The first urban mass transit vehicle was the omnibus – a horse-drawn road vehicle somewhat like a stagecoach. The first omnibus operation is believed to have been in Paris, France in 1819. Stagecoaches had doors on each side, carried six or eight passengers and usually did not pick up and drop off passengers en-route. An omnibus was larger and could carry about twelve passengers. Passengers boarded the omnibus through a door at the rear and sat on benches along each side. The driver’s seat was usually high outside the front and equipped with a hand brake. Baggage or additional passengers might be carried on top. Omnibuses boarded passengers at stops along a route. In the winter, wheels might be replaced with runners to create a sleigh.
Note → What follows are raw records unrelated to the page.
/-- WALE_TRAIN_FLIT, CLOCK_LOSS, TRAINING_PHASE_DONE, WALE_TRAIN_FAIL, HOLD_PATTERN and WALE_TOKEN_FLIT. -/
def Obligations.WaleTraining : Prop :=
  ∀ (s : State) (p q : Nat), Wf s → s.alive p = true → walePeer p = some q → p ≠ q →
    let w := s.wle p
    let st := s.rd p R.WL_STAT_STATE
    let ph := s.rd p R.WL_STAT_PHASE
    let inTrain (t : State) : Prop := t.rd p R.WL_STAT_STATE = 1 ∧ t.rd p R.WL_STAT_PHASE = 1 ∧
      t.rd p R.WL_TRAIN_CNT_ROUNDS = min (s.rd p R.WL_TRAIN_CNT_ROUNDS + 1) (2 ^ R.WL_TRAIN_CNT_ROUNDS.w - 1) ∧
      (t.wle p).rx = [] ∧ (t.wle p).entered = s.clk.tick ∧ (t.wle p).matched = 0 ∧
      (t.wle p).gen = (if wlLeads p then (w.gen + 1) % 64 else w.gen) ∧
      (t.wle p).repairs = (if s.bit p R.WL_CTRL_SCRATCH then [] else w.repairs) ∧
      (t.wle q).wire = (s.wle q).wire ++ [{ kind := .train, cyc := false, cc := s.clk.cc }] ∧ ∀ k, k ≠ p → k ≠ q → t.wle k = s.wle k
    let held (t : State) : Prop := t.rd p R.WL_STAT_STATE = 4 ∧ t.rd p R.WL_STAT_PHASE = 0 ∧ t.bit p R.WL_CTRL_RETRAIN = false ∧
      (t.wle p).rx = [] ∧ (t.wle p).matched = 0
    ((st = 2 ∨ st = 3) → (∃ t, exec (.clockLoss p) s = .next t ∧ inTrain t) ∧
      (∀ f r, w.wire = f :: r → f.kind = .train → ∃ t, exec (.waleTrainFlit p) s = .next t ∧ inTrain t)) ∧
    (∀ f r, w.wire = f :: r → f.kind = .train → st ≠ 2 → st ≠ 3 → exec (.waleTrainFlit p) s = .next (s.setWle p { w with wire := r })) ∧
    ((st = 1 ∨ st = 2) → ∃ t, exec (.waleTrainFail p) s = .next t ∧ held t ∧
      t.clk = (s.toTick (w.entered + max 1 (s.rd p R.WL_TRAIN_TMO_US) * 100)).clk) ∧
    ((st = 1 ∨ st = 2 ∨ st = 3) → s.rd q R.WL_STAT_STATE = 4 → ∃ t, exec (.holdPattern p) s = .next t ∧ held t ∧ t.clk = s.clk ∧
      (∀ k, k ≠ p → t.wle k = s.wle k)) ∧
    (st = 1 → (s.rd q R.WL_STAT_STATE = 1 ∨ s.rd q R.WL_STAT_STATE = 2) → ∀ (found : List WireTest) eyes slack,
      let cmd := Instr.trainingPhaseDone p found eyes slack
      let least := s.rd p R.WL_EYE_MIN_MIN
      let margin (m : Nat) : Nat := (found.filter fun t => decide (t.module = m) && w.tested m t.wire).foldl (fun a t => min a t.margin) (eyes.getD m 0)
      let eye (m : Nat) : Nat := if (s.askMods p).contains m then margin m % 256 else bits (s.rd p (Fld.idx R.WL_EYE (m / 4))) (8 * (m % 4)) 8
      let fails (m wire : Nat) : Bool := w.tested m wire && match found.find? (fun t => decide (t.module = m) && decide (t.wire = wire)) with
        | some t => t.err || decide (t.margin < least)
        | none => decide (eyes.getD m 0 < least)
      (ph = 1 → exec cmd s = .next ((if wlLeads p then s else s.setWle p { w with gen := (s.wle q).gen }).wr p R.WL_STAT_PHASE 2)) ∧
      (ph = 2 → exec cmd s = .next (s.wr p R.WL_STAT_PHASE 3)) ∧
      (ph = 3 → ∃ t, exec cmd s = .next t ∧ t.rd p R.WL_STAT_PHASE = 4 ∧
        t.wle p = { w with failed := (s.askMods p).flatMap fun m => ((List.range 76).filter (fails m)).map fun x => (m, x) } ∧
        ∀ i, i < 4 → t.rd p (Fld.idx R.WL_EYE i) = eye (4 * i) + eye (4 * i + 1) * 256 + eye (4 * i + 2) * 256 ^ 2 + eye (4 * i + 3) * 256 ^ 3) ∧
      (ph = 4 →
        let w8 := s.bit p R.WL_CTRL_WIDTH8 && !isH p
        let e := (s.wb p R.WL_STAT_W8 w8).wb p R.WL_STAT_HALF (w8 && s.bit p R.WL_CTRL_HALF)
        let n := e.wlMods p
        let dead := (w.failed.filter fun f => decide (72 ≤ f.2)).map fun f => (f.1, f.2 - 72)
        let fits := (assignRepairs dead w (w.failed.filter fun f => decide (f.2 < 72))).filter fun x =>
          decide (((List.range n).map fun i => x.repairsIn 0 (e.wlBase p + i)).sum + dead.length + sbWidth n ≤ 4 * n)
        (fits = none → ∃ t, exec cmd s = .next t ∧ held t) ∧
        (∀ x, fits = some x → ∃ t, exec cmd s = .next t ∧ t.rd p R.WL_STAT_PHASE = 5 ∧ t.bit p R.WL_STAT_W8 = w8 ∧
          t.wle p = { x with failed := [] } ∧
          (swf (fun _ => 0x7F) (s.wle q).repairs = true → ∀ i, i < 64 →
            look (fun _ => 0x7F) (t.wle q).repairs (64 + i) = look (fun _ => 0x7F) x.repairs i))) ∧
      (ph = 5 → ∃ t, exec cmd s = .next t ∧ t.rd p R.WL_STAT_SLACK = slack % 2 ^ R.WL_STAT_SLACK.w ∧ (slack = 0 → held t) ∧
        (0 < slack → t.rd p R.WL_STAT_STATE = 2 ∧ t.rd p R.WL_STAT_PHASE = 0 ∧ t.bit p R.WL_CTRL_RETRAIN = false ∧
          t.rd p R.WL_TOKEN_LOCAL = s.wlToken p % 2 ^ R.WL_TOKEN_LOCAL.w ∧
          t.wle p = { w with asked := false, wire := w.wire.filter fun f => decide (f.kind ≠ .train) } ∧ ∀ k, k ≠ p → t.wle k = s.wle k))) ∧
    (∀ n, st = 2 → (s.rd q R.WL_STAT_STATE = 2 ∨ s.rd q R.WL_STAT_STATE = 3) → 0 < n →
      let same := decide (s.wlToken q = s.rd p R.WL_TOKEN_LOCAL)
      ∃ t, exec (.waleTokenFlit p n) s = .next t ∧ t.rd p R.WL_TOKEN_REMOTE = s.wlToken q % 2 ^ R.WL_TOKEN_REMOTE.w ∧ t.clk = s.clk ∧
        (same = true → w.matched + n < 64 → t.wle p = { w with matched := w.matched + n } ∧ t.rd p R.WL_STAT_STATE = 2) ∧
        (same = true → 64 ≤ w.matched + n → t.rd p R.WL_STAT_STATE = 3 ∧
          t.wle p = { w with matched := 64, xcredit := 4, xbuf := [], owed := 0, rx := [], off := 0 }) ∧
        (same = false → held t ∧ t.rd q R.WL_STAT_STATE = 4 ∧
          t.rd p R.WL_TRAIN_CNT_MISMATCH = min (s.rd p R.WL_TRAIN_CNT_MISMATCH + 1) (2 ^ R.WL_TRAIN_CNT_MISMATCH.w - 1) ∧
          t.rd q R.WL_TRAIN_CNT_MISMATCH = min (s.rd q R.WL_TRAIN_CNT_MISMATCH + 1) (2 ^ R.WL_TRAIN_CNT_MISMATCH.w - 1)))

/-- INPUT_LIT to PLAUSIBILITY_CHECK and the loopback rows (Table 11-2). -/
def Obligations.LanesAcquireLockAndAdapt : Prop :=
  ∀ (s : State) (w f k dir : Nat), Wf s → s.laneUp w f k dir = true →
    let x := s.lane w f k dir
    let key := laneKey w f k dir
    let now := s.clk.tick
    let seed := look calZero s.cal (key * 4)
    let same (e t : State) : Prop := ∀ q, q ≠ key → look laneZero t.lanes q = look laneZero e.lanes q
    let sweep (x : Lane) (since : Nat) : Lane :=
      { x with st := .acquire, sync := false, sweeping := true, since := since, sweeps := 0, hist := [], heat := seed, dfrz := false }
    let e := if dir = 1 then s.losFlush w f else s
    let lit : Lane := { e.lane w f k dir with lit := true }
    let unlit : Lane := { e.lane w f k dir with lit := false }
    (∀ since, (dir = 1 ∨ (s.rd (wfTop w) R.WF_LASER_ON_ON).testBit k = true) →
      let u := s.toTick (since + 10000)
      ∃ t, exec (.inputLit w f k dir since) s = .next t ∧ same e t ∧
        (x.st = .parked → s.planeOn w f = true → t.lane w f k dir = sweep lit now ∧ t.clk = s.clk) ∧
        (x.st = .dark → t.lane w f k dir = sweep lit u.clk.tick ∧ t.clk = u.clk) ∧
        ((x.st = .parked ∧ s.planeOn w f = false ∨ x.st ≠ .parked ∧ x.st ≠ .dark) → t.lane w f k dir = lit ∧ t.clk = s.clk)) ∧
    (s.planeOn w f = true → ∃ t, exec (.inputDark w f k dir) s = .next t ∧ t.clk = s.clk ∧
      ((x.st = .locked ∨ x.st = .frozen) → (dir = 0 → same e t ∧ t.lane w f k dir = { unlit with st := .dark, sync := false, darkAt := none }) ∧
        (t.lane w f k dir).st = .dark ∧ (t.lane w f k dir).sync = false ∧ (t.lane w f k dir).lit = false ∧ (t.lane w f k dir).heat = x.heat) ∧
      (x.st ≠ .locked → x.st ≠ .frozen → t = e.setLane w f k dir unlit)) ∧
    (s.planeOn w f = false → exec (.inputDark w f k dir) s = .next (s.setLane w f k dir { x with lit := false })) ∧
    (∀ found code peak pow, x.st = .acquire → x.sweeping = true →
      let rng := s.rd (wfTop w) R.WF_CAL_LIM_SWEEP
      let hit := found && decide (code ≤ seed + rng) && decide (seed ≤ code + rng) && decide (code < 4096)
      let y : Lane := { x with heat := code, peak := peak % 4096, pow := pow % 65536, sweeping := false, sweeps := 0 }
      let n := if x.lit then x.sweeps + 1 else 0
      ∃ t, exec (.acquireDone w f k dir found code peak pow) s = .next t ∧ same s t ∧
        (hit = true → t.clk = s.clk ∧ t.lane w f k dir = if dir = 0 then { y with st := .locked, since := now, hist := [(now, code)] }
          else { y with st := .slip, sync := false, slips := 0, thr := look calZero s.cal (key * 4 + 2), since := now }) ∧
        (hit = false → t.clk = (s.toTick (x.since + 200000)).clk ∧
          t.lane w f k dir = { x with sweeping := false, sweeps := if n = 10 then 0 else n })) ∧
    (x.st = .acquire → x.sweeping = false →
      let u := s.toTick (x.since + 1200000)
      exec (.acquireRetry w f k dir) s = .next (u.setLane w f k dir { x with sweeping := true, since := u.clk.tick })) ∧
    (dir = 1 → x.st = .slip → ∃ t, exec (.blockLock w f k) s = .next t ∧ same s t ∧
      t.lane w f k 1 = { x with sync := true, st := .locked, since := now, hist := [(now, x.heat)] } ∧
      (t.rd (fibPg w f) R.WF_FIB_SYNC_SYNC).testBit k = true ∧ (k = 0 → t.fibre w f = { s.fibre w f with idRun := 0, clean := now })) ∧
    (∀ bad, dir = 1 → x.sync = true → 16 ≤ bad → ∃ t, exec (.lockLoss w f k bad) s = .next t ∧ same s t ∧
      (let thr := look calZero s.cal (key * 4 + 2)
       let errs := min (x.hdrErr + bad) (2 ^ 32 - 1)
       t.lane w f k 1 = { x with hdrErr := errs, st := .slip, sync := false, slips := 0, thr := thr, since := now })) ∧
    (∀ h, dir = 1 → k = 0 → s.acting = some h → s.hpEpoch h < s.rd (fibPg w f) R.PG_EPOCH_EPOCH →
      exec (.wordAlignRound w f) s = .next ((s.reject (fibPg w f) 0x108 3).meetEpoch h (s.rd (fibPg w f) R.PG_EPOCH_EPOCH))) ∧
    (∀ h, dir = 1 → k = 0 → s.acting = some h → s.rd (fibPg w f) R.PG_EPOCH_EPOCH ≤ s.hpEpoch h →
      ∃ t, exec (.wordAlignRound w f) s = .next t ∧ t.clk = s.clk ∧ ∀ i, i < 16 →
      let y := s.lane w f i 1
      let first := look calZero s.cal (laneKey w f i 1 * 4)
      t.lane w f i 1 = if y.st = .slip ∧ y.lit = true ∧ y.alignAt ≤ now then (if 66 ≤ y.slips
          then { y with alignAt := now + 1000000, st := .acquire, sync := false, sweeping := true, since := now, sweeps := 0, hist := [], heat := first, dfrz := false }
          else { y with slips := y.slips + 1, sync := false }) else y) ∧
    (∀ v : Window, (x.st = .locked ∨ x.st = .frozen) →
      let out := decide (v.ones * 100 < 45 * 2 ^ 20) || decide (55 * 2 ^ 20 < v.ones * 100)
      let small := decide (v.mean1 < v.mean0 + s.rd (wfTop w) R.WF_CAL_LIM2_EYE_MIN)
      ∃ t, exec (.adaptationWindowEnd w f k dir v) s = .next t ∧ same s t ∧ t.clk = s.clk ∧
        let y := t.lane w f k dir
        y.st = x.st ∧ y.dens = min 255 (v.ones * 256 / 2 ^ 20) ∧ y.now = v.now % 256 ∧ y.er = v.er % 256 ∧
        (out = true → y.dfrz = true ∧ y.calm = 0 ∧ y.heat = x.heat ∧ y.thr = x.thr) ∧
        (out = false → x.dfrz = true → y.dfrz = decide (x.calm + 1 ≠ 8) ∧ y.heat = x.heat ∧ y.thr = x.thr ∧
          y.calm = if x.calm + 1 = 8 then 0 else x.calm + 1) ∧
        (out = false → x.dfrz = false → y.dfrz = false ∧ y.heat = (if x.st = .locked then ringStep x.heat v.want else x.heat) ∧
          (dir = 1 → y.eye = min 1023 (v.mean1 - v.mean0) ∧ y.thr = if small then x.thr else thrStep x.thr v.mean1 v.mean0 % 1024))) ∧
    (x.st = .locked →
      let old := (x.hist.filter fun h => decide (h.1 + 1000000 ≤ now)).getLast?
      (old = none → exec (.plausibilityCheck w f k dir) s = .next s) ∧
      (∀ h, old = some h → (x.heat - h.2) + (h.2 - x.heat) ≤ s.rd (wfTop w) R.WF_RING_PLAUS_STEP → exec (.plausibilityCheck w f k dir) s = .next s) ∧
      (∀ h, old = some h → s.rd (wfTop w) R.WF_RING_PLAUS_STEP < (x.heat - h.2) + (h.2 - x.heat) →
        ∃ t, exec (.plausibilityCheck w f k dir) s = .next t ∧ same s t ∧ t.clk = s.clk ∧
          t.lane w f k dir = { x with st := .frozen, heat := h.2, hist := [] })) ∧
    (∀ word n, dir = 1 → k = 0 → bits word 0 8 ≠ 0x4C → exec (.loopbackIdentity w f word n) s = .next s) ∧
    (∀ word n, dir = 1 → k = 0 → x.st = .locked → 0 < n → bits word 0 8 = 0x4C →
      let pkg := bits word 8 8
      let plane := bits word 16 7
      let p := fibPg w f
      let run := if pkg = s.rd pkg0 R.PKG_IDENT_PKG_ID ∧ plane = 16 * w + f then min 64 ((s.fibre w f).idRun + n) else 0
      let ok := decide (64 ≤ run) && decide ((s.fibre w f).clean + max 1 (min 1000 (s.rd (wfTop w) R.WF_LOOP_WIN_MS)) * 100000 ≤ now)
      ∃ t, exec (.loopbackIdentity w f word n) s = .next t ∧ t.fibre w f = { s.fibre w f with idRun := run, spent := ok || (s.fibre w f).spent } ∧
        t.rd p R.WF_FIB_LOOP_RX_PKG = pkg ∧ t.rd p R.WF_FIB_LOOP_RX_PLANE = plane ∧ t.bit p R.WF_FIB_LOOP_ID_OK = decide (64 ≤ run) ∧
        t.bit p R.WF_FIB_STAT_LOOP_OK = ok ∧ t.lanes = s.lanes) ∧
    (bits (s.idWord w f) 0 8 = 0x4C ∧ bits (s.idWord w f) 8 8 = s.rd pkg0 R.PKG_IDENT_PKG_ID ∧ bits (s.idWord w f) 16 7 = 16 * w + f ∧
      bits (s.idWord w f) 23 9 = 0 ∧ bits (s.idWord w f) 32 32 = s.idSent w f) ∧
    (∀ t0, dir = 1 → k = 0 → (s.wf w).on0 = some t0 → s.planeOn w f = true → (s.fibre w f).spent = true → exec (.loopbackTimeout w f) s = .next s) ∧
    (∀ t0, dir = 1 → k = 0 → (s.wf w).on0 = some t0 → s.planeOn w f = true → (s.fibre w f).spent = false →
      ∃ t, exec (.loopbackTimeout w f) s = .next t ∧ t.clk = (s.toTick (t0 + 100000000)).clk ∧ t.planeOn w f = false ∧
        t.bit (fibPg w f) R.WF_FIB_STAT_GATE = false ∧ ∀ i j, i < 16 → j < 2 → (t.lane w f i j).st = .parked)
Omnibuses began running in New York City and Boston in the late 1820s and early 1830s. (Sources differ on the earliest dates.) By 1850, New York City had 500 omnibuses operated by 3,000 workers and 5,000 horses. In 1853, Boston had 30 omnibus routes. Omnibuses were succeeded by horsecars which were horse-drawn vehicles with flanged wheels on steel rails. Horsecars could carry 24 passengers and provide a much smoother ride than an omnibus. Boston’s first horsecar line was the Cambridge Railroad in 1856. By 1873, Boston was down to just two omnibus routes.
The early history of Seashore’s sheriff’s wagon is not documented. It is believed to have been built as early as the 1850s. It was pulled by two horses. Compared with many omnibuses, the driver’s seat on the sheriff’s wagon is lower and has an overhead covering. The wagon may have started life as a regular omnibus. Around the time that Seashore acquired the wagon in the 1980s, Seashore members Frank Cheney and Jeffrey Sisson heard stories from a long time city employee who thought that the sheriff’s wagon had been converted from a regular omnibus since the city of Boston had acquired a number of used omnibuses. The sheriff’s wagon is of the type used in Boston in the late 1800’s by the Hathorne Line and the Hobbs Omnibus Company who later sold their vehicles to the Metropolitan Horse Railroad and the West End Street Railway who used them on special routes and for charter service. The Boston Elevated Railway acquired the West End Street Railway in 1897 and used some former omnibuses in work service. At some point Seashore’s sheriff’s wagon was acquired by the Suffolk County Sheriff’s Department and was used to carry prisoners from jail to court. (Suffolk County includes Boston and some nearby towns.) It appears that windows have been boarded up. About 1945, the wagon, along with a similar vehicle with sleigh runners, was moved to the city Public Works Building at 650 Albany Street in Boston. In 1977, there was a plan to move the wagon and sleigh to the Larz Anderson Auto Museum in Brookline, but that museum lacked space.
After the Larz Anderson plan failed, the city of Boston loaned the sheriff’s wagon and sleigh to the Museum of Transportation at Museum Wharf in Boston. When this museum closed in 1982, the wagon went into the Museum of Transportation’s warehouse in Cambridge. The wagon came to Seashore in 1983 along with the similar sleigh. In 1987, the U.S. Marshal’s service asked Seashore for a loan of the sheriff’s wagon to be used in a Smithsonian traveling exhibit to mark the 200th anniversary of the Marshal’s Service to be in 1989. To prepare for this exhibit, Seashore’s shop rebuilt a side panel, driver’s foot board and the rotted underframe. However, the Marshal’s Service eventually decided not to use the wagon.